There ARE areas of the BVI that can be quite touristy - and entertaining at the same time. However, from where I sit to Anegada is 40+ miles, with dozens of protected anchorages and moorings set where you won''t run into anyone during the highest of high seasons. Spanishtown is always sleepy. Roadtown is always eclectic. The advantage is diversity and convenience.....


----------



## TSOJOURNER (Dec 16, 1999)

Ahoy, VIExile. Is there such a thing as an economy trip to BVI. That is could a person
charter a bare boat and spend a week in BVI for say, $1500. When I was living in Port of 
Spain in the early 70''s, I could do Tobago, Granada or a dozen others for a whole week on
500 bucks. Also, what is the best off season
period to go. Please advise.

Thanks,

dhd


----------



## TSOJOURNER (Dec 16, 1999)

Dear Viexile,
You sound like a BVI expert. Can you direct me to a publication or web site to help out? Also any recommendations on where to charter out of and any recommended charter companies?


----------



## TSOJOURNER (Dec 16, 1999)

Try Ed Hamilton - we received great service through them:

http://www.ed-hamilton.com/

Good luck,

Matt


----------



## TSOJOURNER (Dec 16, 1999)

Heres my .02 for what it''s worth...

After hearing so many wonderful things about Ed Hamilton I had decided to give him a whirl since I was pulling my hair out trying to book a bareboat charter for less than a week in Tortola.

I was told by one of the staff members at Ed Hamilton that it wasn''t possible and the best that I could hope for was to either book it for the entire week and turn it in early (losing 3 full days) or to try a ''walk-on''. 

Now, I don''t know about anyone else, but spending the money to get to Tortola without a confirmed place to store my gear is not a prospect I wanted to experience.

I wasn''t about to quit, so I aimed for the top tier companies that had plenty of boats. After several calls directly to the charter companies I was able to secure a confirmed charter from the Moorings. Funny, they didn''t think it that strange a request!

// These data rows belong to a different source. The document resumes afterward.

/-- The runs that follow a run under way: it is closed at the end of the list, at 32 entries, or at a gap. -/
theorem runsFrom_runsAt {u rest : List RegWrite} {k n prev : Nat} (hdrop : u.drop (k + n) = rest)
    (hk : k + n ≤ u.length) (hpos : 1 ≤ n) (hle : n ≤ 32) (hconsec : Consecutive u k n)
    (hprev : runAddr u (k + n - 1) = prev) : RunsAt u k (runsFrom k n prev rest) := by
  induction rest generalizing k n prev with
  | nil =>
    have hend : k + n = u.length := by simp only [List.drop_eq_nil_iff] at hdrop; omega
    exact .run hpos hle hconsec (fun h => absurd rfl h) (hend ▸ .done)
  | cons w rest ih =>
    have haddr : runAddr u (k + n) = w.addr := runAddr_of_drop hdrop
    have hlt : k + n < u.length := by
      have := congrArg List.length hdrop
      simp only [List.length_drop, List.length_cons] at this
      omega
    have hdrop' : u.drop (k + n + 1) = rest := by rw [← List.drop_drop, hdrop]; rfl
    unfold runsFrom
    split
    · next hext =>
      simp only [Bool.and_eq_true, decide_eq_true_eq, beq_iff_eq] at hext
      exact ih hdrop' hlt (by omega) (by omega) (hconsec.extend hpos (by rw [haddr, hprev, hext.2])) haddr
    · next hclosed =>
      simp only [Bool.and_eq_true, decide_eq_true_eq, beq_iff_eq, not_and] at hclosed
      refine .run hpos hle hconsec (fun _ => ?_) (ih hdrop' hlt (by omega) (by omega) (consecutive_one u _) haddr)
      rw [haddr, hprev]
      by_cases hfull : n < 32
      · exact .inr (hclosed hfull)
      · exact .inl (by omega)

theorem runs_runsAt (u : List RegWrite) : RunsAt u 0 (runs u) := by
  cases u with
  | nil => exact .done
  | cons w rest => exact runsFrom_runsAt rfl (by simp) (by omega) (by omega) (consecutive_one _ _) rfl

/-! What such a sequence of runs says, part by part. -/

theorem RunsAt.sum_lengths {u : List RegWrite} {k : Nat} {rs : List (Nat × Nat)} (h : RunsAt u k rs) :
    k + (rs.map Prod.snd).sum = u.length := by
  induction h with
  | done => rfl
  | run _ _ _ _ _ ih => simp only [List.map_cons, List.sum_cons]; omega

theorem RunsAt.start {u : List RegWrite} {k : Nat} {rs : List (Nat × Nat)} (h : RunsAt u k rs) (j : Nat)
    (hj : j < rs.length) : (rs.getD j default).1 = k + ((rs.take j).map Prod.snd).sum := by
  induction h generalizing j with
  | done => simp at hj
  | run _ _ _ _ _ ih =>
    cases j with
    | zero => rfl
    | succ j =>
      rw [List.getD_cons_succ, ih j (by simpa using hj), List.take_succ_cons, List.map_cons, List.sum_cons, Nat.add_assoc]

theorem RunsAt.each {u : List RegWrite} {k : Nat} {rs : List (Nat × Nat)} (h : RunsAt u k rs) :
    ∀ r ∈ rs, 1 ≤ r.2 ∧ r.2 ≤ 32 ∧ Consecutive u r.1 r.2 := by
  induction h with
  | done => simp
  | run hpos hle hconsec _ _ ih => exact List.forall_mem_cons.2 ⟨⟨hpos, hle, hconsec⟩, ih⟩

theorem RunsAt.maximal {u : List RegWrite} {k : Nat} {rs : List (Nat × Nat)} (h : RunsAt u k rs) (j : Nat)
    (hj : j + 1 < rs.length) : ∀ r, rs.getD j default = r →
      r.2 = 32 ∨ runAddr u (r.1 + r.2) ≠ runAddr u (r.1 + r.2 - 1) + 1 := by
  induction h generalizing j with
  | done => simp at hj
  | run _ _ _ hmax _ ih =>
    rintro r rfl
    cases j with
    | zero => exact hmax fun hnil => by simp [hnil] at hj
    | succ j => exact ih j (by simpa using hj) _ rfl

/-- Settles O21: the scan builds such a sequence of runs from entry 0. -/
theorem runsPartition : Obligations.RunsPartition := by
  intro u s
  have h := runs_runsAt u
  refine ⟨rfl, ?_, fun j hj => ?_, h.each, h.maximal⟩
  · simpa using h.sum_lengths
  · simpa using h.start j hj

/-! ## `ST_INIT` (42_pack_supervisor.md R174) -/

theorem exec_stInit (p : Nat) (s : State) :
    exec (.stInit p) s = onPack p s ((stInit p s).finished p (s.tel p).state fun _ => .done) := rfl

/-- The stored list is the user list, then its sentinel and what follows, if it has one (30_encoding.md R107). -/
theorem stored_eq_userList_append (stored : List RegWrite) :
    ∃ rest, stored = userList stored ++ rest ∧ (rest = [] ∨ ∃ more, rest = ⟨0, 0⟩ :: more) := by
  induction stored with
  | nil => exact ⟨[], rfl, .inl rfl⟩
  | cons w stored ih =>
    obtain ⟨a, x⟩ := w
    by_cases hw : a = 0 ∧ x = 0
    · obtain ⟨rfl, rfl⟩ := hw
      exact ⟨⟨0, 0⟩ :: stored, by simp [userList], .inr ⟨stored, rfl⟩⟩
    · obtain ⟨rest, hrest, hend⟩ := ih
      refine ⟨rest, ?_, hend⟩
      have hcons : userList (⟨a, x⟩ :: stored) = ⟨a, x⟩ :: userList stored := by
        simpa [userList, List.takeWhile_cons] using hw
      rw [hcons, List.cons_append, ← hrest]

theorem not_sentinel_of_mem_userList {stored : List RegWrite} {w : RegWrite} (h : w ∈ userList stored) :
    ¬(w.addr = 0 ∧ w.value = 0) := by
  rintro ⟨ha, hx⟩
  simpa [ha, hx] using List.mem_takeWhile_imp h

theorem runBursts_append (u : List RegWrite) (rs rs' : List (Nat × Nat)) :
    runBursts u (rs ++ rs') = runBursts u rs ++ runBursts u rs' := List.map_append

theorem readEvents_append {poly : Byte} {p : Nat} {bs bs' : List Burst} {rs rs' : List Resp} (h : Fits bs rs) :
    readEvents poly p (bs ++ bs') (rs ++ rs') = readEvents poly p bs rs ++ readEvents poly p bs' rs' := by
  induction bs generalizing rs with
  | nil =>
    cases rs with
    | nil => rfl
    | cons r rs => exact h.elim
  | cons b bs ih =>
    cases rs with
    | nil => exact h.elim
    | cons r rs => simp only [List.cons_append, readEvents, ih h.2, List.append_assoc]

/-- Readback in which every run matches. -/
theorem readBack_matched {p : Nat} {s : State} {ds : List Bool} {as : List BusAnswer} {u : List RegWrite}
    {rs : List Resp} (hs : Script (respBytes s.par.crcPoly rs) ds as s) (hp : p < 2 ^ s.par.nsel)
    (hu : u.all (fun w => addressOk w.addr) = true) (hf : Fits (runBursts u (runs u)) rs)
    (hw : rs.map Resp.ws = runWords u (runs u)) :
    readBack p u (runs u) s = ⟨.ok true,
      s.served p (runs u).length (readEvents s.par.crcPoly p (runBursts u (runs u)) rs) ds as⟩ := by
  have h := readBack_served (rest := []) hs hp (runBursts_valid hu fun _ hr => hr) hf hw
  rwa [List.append_nil] at h

/-- Readback that ends at the first run that does not match. -/
theorem readBack_mismatched {p k n : Nat} {s : State} {ds : List Bool} {as : List BusAnswer} {u : List RegWrite}
    {good rest : List (Nat × Nat)} {gs : List Resp} {bad : Resp}
    (hs : Script (respBytes s.par.crcPoly (gs ++ [bad])) ds as s) (hp : p < 2 ^ s.par.nsel)
    (hu : u.all (fun w => addressOk w.addr) = true) (hruns : runs u = good ++ (k, n) :: rest)
    (hf : Fits (runBursts u good) gs) (hw : gs.map Resp.ws = runWords u good) (hlen : bad.ws.length = n)
    (hbad : bad.ws ≠ runValues u k n) :
    readBack p u (runs u) s = ⟨.ok false, s.served p (good.length + 1)
      (readEvents s.par.crcPoly p (runBursts u (good ++ [(k, n)])) (gs ++ [bad])) ds as⟩ := by
  have hvalid : (runBursts u good).all burstValid = true := runBursts_valid hu fun r hr => by simp [hruns, hr]
  have hburst : burstValid ⟨runAddr u k, n⟩ = true := by
    simpa [runBursts] using runBursts_valid (rs := [(k, n)]) hu fun r hr => by simp_all
  rw [respBytes, List.map_append] at hs
  obtain ⟨_, _, hs1, hs2⟩ := script_split hs
  have hevents : readEvents s.par.crcPoly p (runBursts u (good ++ [(k, n)])) (gs ++ [bad]) =
      readEvents s.par.crcPoly p (runBursts u good) gs ++
        transaction p (rdFrame (runAddr u k) n) (rsFrame s.par.crcPoly bad.e0 bad.e1 bad.ws) := by
    rw [runBursts_append, readEvents_append hf]
    simp [runBursts, readEvents]
  rw [hruns, hevents, readBack_served hs1 hp hvalid hf hw]
  simp only [readBack, afeRead_served (hs2 s p _ _) hp hburst hlen, Run.andThen_ok, hbad, ↓reduceIte, Run.pure,
    State.served_served, State.served_par]

/-- `ST_INIT` answered, with every run read back as written. -/
theorem stInit_of_verified {p : Nat} {s : State} {ds : List Bool} {as : List BusAnswer} {acks acks2 : List (List Byte)}
    {rs : List Resp} {u : List RegWrite} (hready : Ready p s) (hu : u = userList (s.cfg p).userRegs) (hk : Acks u acks)
    (hf : Fits (runBursts u (runs u)) rs) (hw : rs.map Resp.ws = runWords u (runs u))
    (hk2 : Acks [s.par.profile.clrReset, s.par.profile.balWindow] acks2)
    (hs : Script (acks ++ respBytes s.par.crcPoly rs ++ acks2) ds as s) :
    stInit p s = ⟨.ok (), (s.setCode p codeWaitDiag0).served p (u.length + (runs u).length + 2)
      (writeEvents s.par.crcPoly p u acks ++ readEvents s.par.crcPoly p (runBursts u (runs u)) rs ++
        writeEvents s.par.crcPoly p [s.par.profile.clrReset, s.par.profile.balWindow] acks2) ds as⟩ := by
  have hp := ready_device hready
  have huser : u.all (fun w => addressOk w.addr) = true := hu ▸ userList_addressOk hready
  have hlast : [s.par.profile.clrReset, s.par.profile.balWindow].all (fun w => addressOk w.addr) = true := by
    simp only [List.all_cons, List.all_nil, Bool.and_true, Bool.and_eq_true]
    constructor <;> exact commandWrite_addressOk hready (by simp [commandWrites])
  obtain ⟨_, _, _, _, hs1, hs2, hs3⟩ := script_split_three hs
  simp only [stInit, ← hu, writeAll_served hs1 hp huser hk, Run.andThen_ok,
    readBack_matched (hs2 s p _ _) hp huser hf hw, State.served_served, State.served_par, ↓reduceIte,
    writeAll_served (hs3 s p _ _) hp hlast hk2, State.served_setCode, Run.pure, List.length_cons, List.length_nil]

/-- `ST_INIT` at the first run that does not read back as written. -/
theorem stInit_of_mismatch {p k n : Nat} {s : State} {ds : List Bool} {as : List BusAnswer} {acks : List (List Byte)}
    {gs : List Resp} {bad : Resp} {u : List RegWrite} {good rest : List (Nat × Nat)} (hready : Ready p s)
    (hu : u = userList (s.cfg p).userRegs) (hk : Acks u acks) (hruns : runs u = good ++ (k, n) :: rest)
    (hf : Fits (runBursts u good) gs) (hw : gs.map Resp.ws = runWords u good) (hlen : bad.ws.length = n)
    (hbad : bad.ws ≠ runValues u k n) (hs : Script (acks ++ respBytes s.par.crcPoly (gs ++ [bad])) ds as s) :
    stInit p s = ⟨.ok (), (s.setCode p codeError).served p (u.length + good.length + 1)
      (writeEvents s.par.crcPoly p u acks ++
        readEvents s.par.crcPoly p (runBursts u (good ++ [(k, n)])) (gs ++ [bad]) ++
        [.report p (s.tel p).state .configFault]) ds as⟩ := by
  have hp := ready_device hready
  have huser : u.all (fun w => addressOk w.addr) = true := hu ▸ userList_addressOk hready
  obtain ⟨_, _, hs1, hs2⟩ := script_split hs
  simp only [stInit, ← hu, writeAll_served hs1 hp huser hk, Run.andThen_ok,
    readBack_mismatched (hs2 s p _ _) hp huser hruns hf hw hlen hbad, State.served_served, State.served_par,
    Bool.false_eq_true, ↓reduceIte, packFault, State.served_setCode, Run.pure, State.served_emit,
    Nat.add_assoc]

/-- Settles O22: the stored list as it is read, and then its writes, its readback and the two writes after it. -/
theorem stInitVerified : Obligations.StInitVerified := by
  refine ⟨fun stored => ?_, fun p s ds as acks acks2 rs u hready hu hk hf hw hk2 hs => ?_⟩
  · obtain ⟨rest, hrest, hend⟩ := stored_eq_userList_append stored
    exact ⟨rest, hrest, fun _ => not_sentinel_of_mem_userList, hend⟩
  · rw [exec_stInit, onPack_of_served hready (stInit_of_verified hready hu hk hf hw hk2 hs) rfl rfl rfl]
    simp only [List.append_assoc]

/-- Settles O23: the runs before the mismatch are read and match, and the fault is all that follows it. -/
theorem stInitMismatch : Obligations.StInitMismatch := by
  intro p s ds as acks gs bad u good rest k n hready hu hk hruns hf hw hlen hbad hs
  rw [exec_stInit, onPack_of_served hready (stInit_of_mismatch hready hu hk hruns hf hw hlen hbad hs) rfl rfl rfl]
  simp only [List.append_assoc]

/-! ## `ST_CONFIG` (42_pack_supervisor.md R183) -/

theorem exec_stConfig (p : Nat) (s : State) :
    exec (.stConfig p) s = onPack p s ((stConfig p s).finished p (s.tel p).state fun _ => .done) := rfl

/-- `ST_CONFIG` answered. -/
theorem stConfig_of_acks {p : Nat} {s : State} {ds : List Bool} {as : List BusAnswer} {acks : List (List Byte)}
    (hready : Ready p s) (hk : Acks (s.par.profile.clrErrors ++ [s.par.profile.wdtArm]) acks) (hs : Script acks ds as s) :
    stConfig p s = ⟨.ok (), (s.setCode p codeRun).served p (s.par.profile.clrErrors.length + 1)
      (writeEvents s.par.crcPoly p (s.par.profile.clrErrors ++ [s.par.profile.wdtArm]) acks) ds as⟩ := by
  have hlegal : (s.par.profile.clrErrors ++ [s.par.profile.wdtArm]).all (fun w => addressOk w.addr) = true := by
    rw [List.all_eq_true]
    intro w hw
    refine commandWrite_addressOk hready ?_
    obtain hw | rfl : w ∈ s.par.profile.clrErrors ∨ w = s.par.profile.wdtArm := by simpa using hw
    · exact List.mem_append_right _ hw
    · simp [commandWrites]
  simp only [stConfig, writeAll_served hs (ready_device hready) hlegal hk, Run.andThen_ok, State.served_setCode, Run.pure,
    List.length_append, List.length_singleton]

I had looked to Ed Hamilton for advice and came up with zero. This is not to say that I would never utilize them in the future, just that it is wise to double-check on your own as well. The time spent can be well worth your while!

Astarte


----------



## TSOJOURNER (Dec 16, 1999)

try the grenadines, From St. Vincent to grenada is a great 7 day trip where you get some sailing in. e-mail if you need more information.


----------